- **Required action**: From the opening line of the records through the line bearing "has gone out", set down every line exactly.

-------- Listed entries

/-- An arming (09 R277): offset along dimension 4, epoch and count parity at issue, and who issued it. -/
structure Arm where
  off   : Int
  epoch : Nat
  par   : Nat
  thr   : Nat
  pc    : Nat
  id    : Nat
  deriving DecidableEq, Repr

/-- A live stream context (09 R275, R276). States: 1 QUEUED, 2 ACTIVE, 3 DRAINING, 4 ERROR. `acked` lists, per
remote node that side 1 is written on, the DATA bytes it has acknowledged; `todo` the nodes whose DONE is missing. -/
structure Ctx where
  lt      : Nat
  idx     : Nat
  gen     : Nat
  state   : Nat
  arm     : Arm
  shadow  : Option Arm
  writes  : List EWrite
  cells   : List (Nat × FCell)
  sent    : Nat
  pieces  : List (Nat × Msg)  -- messages of a remote side 1 in order, each with the bytes sent up to its end
  acked   : Map Nat
  asked   : List Nat          -- nodes that have been sent DONE_REQ
  todo    : List Nat
  here    : Bool              -- writes of this node's own copy have yet to land
  dest    : List Nat          -- the other nodes on which side 1 is written
  fails   : Bool              -- the beat after the last piece was read uncorrectable: ERROR once every piece has gone out
  dead    : Bool              -- belongs to an abandoned attempt: completes without a token (09 R281)
  strag   : Bool
  own     : Bool            -- counts against the writes bound: side 0 in the arming tile's SRAM, or a fill (09 R300)
  deriving DecidableEq, Repr

/-- A token on its way (03 R89-R93). It may arrive once no readout, Voile put or store of its sender with a place
in the issue order below `after` is outstanding. -/
structure Flight where
  lt    : Nat
  thr   : Nat
  ctr   : Nat
  count : Nat
  epoch : Nat
  node  : Option Nat
  by_   : Option (Nat × Nat)
  after : Nat
  deriving DecidableEq, Repr

/-! ### Network -/

/-- What a frame that the module sends carries around its Weavo message (11 R332, R336): the sub-port, the tag, the DSCP,
whether it is marked ECT(0), the UDP ports, the link header on a direct port, and the Weavo header with the residue. -/
structure Packet where
  port   : Nat
  sub    : Nat
  vlan   : Nat
  pcp    : Nat
  dscp   : Nat
  ect    : Bool
  ip     : Nat                    -- source address
  sport  : Nat
  dport  : Nat
  link   : Option LinkHdr
  header : List Byte
  deriving DecidableEq, Repr

/-- A message kept until an ACK covers it (11 R349). -/
structure OutMsg where
  dst   : Nat
  vc    : Nat
  seq   : Nat
  ctx   : Nat
  mc    : Bool
  res   : Option Nat
  msg   : Msg
  jobtag : Nat              -- of the job that it was sent for (11 R336)
  tries : Nat
  deriving DecidableEq, Repr

/-- What the node keeps for a peer (11 R340-R355). -/
structure Peer where
  session  : Option Nat
  reqSeen  : List Nat        -- routes that carried a request in
  repSeen  : List Nat        -- routes that carried a reply in
  usable   : List Nat
  sendSeq  : Map Nat
  limit    : Map Nat
  nextAcc  : Map Nat
  granted  : Map Nat
  unacked  : List OutMsg
  waiting  : List OutMsg     -- no credit yet
  early    : List (Header × Msg)
  ackDue   : List Nat
  eceDue   : List Nat
  rate     : Rat             -- share of the port rate (R333)
  cut      : Bool            -- an ECE cut the rate in the present 50 µs
  unreach  : Bool
  deriving DecidableEq, Repr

----------------

- **Response for this exercise**:
/-- An arming (09 R277): offset along dimension 4, epoch and count parity at issue, and who issued it. -/
structure Arm where
  off   : Int
  epoch : Nat
  par   : Nat
  thr   : Nat
  pc    : Nat
  id    : Nat
  deriving DecidableEq, Repr

/-- A live stream context (09 R275, R276). States: 1 QUEUED, 2 ACTIVE, 3 DRAINING, 4 ERROR. `acked` lists, per
remote node that side 1 is written on, the DATA bytes it has acknowledged; `todo` the nodes whose DONE is missing. -/
structure Ctx where
  lt      : Nat
  idx     : Nat
  gen     : Nat
  state   : Nat
  arm     : Arm
  shadow  : Option Arm
  writes  : List EWrite
  cells   : List (Nat × FCell)
  sent    : Nat
  pieces  : List (Nat × Msg)  -- messages of a remote side 1 in order, each with the bytes sent up to its end
  acked   : Map Nat
  asked   : List Nat          -- nodes that have been sent DONE_REQ
  todo    : List Nat
  here    : Bool              -- writes of this node's own copy have yet to land
  dest    : List Nat          -- the other nodes on which side 1 is written
  fails   : Bool              -- the beat after the last piece was read uncorrectable: ERROR once every piece has gone out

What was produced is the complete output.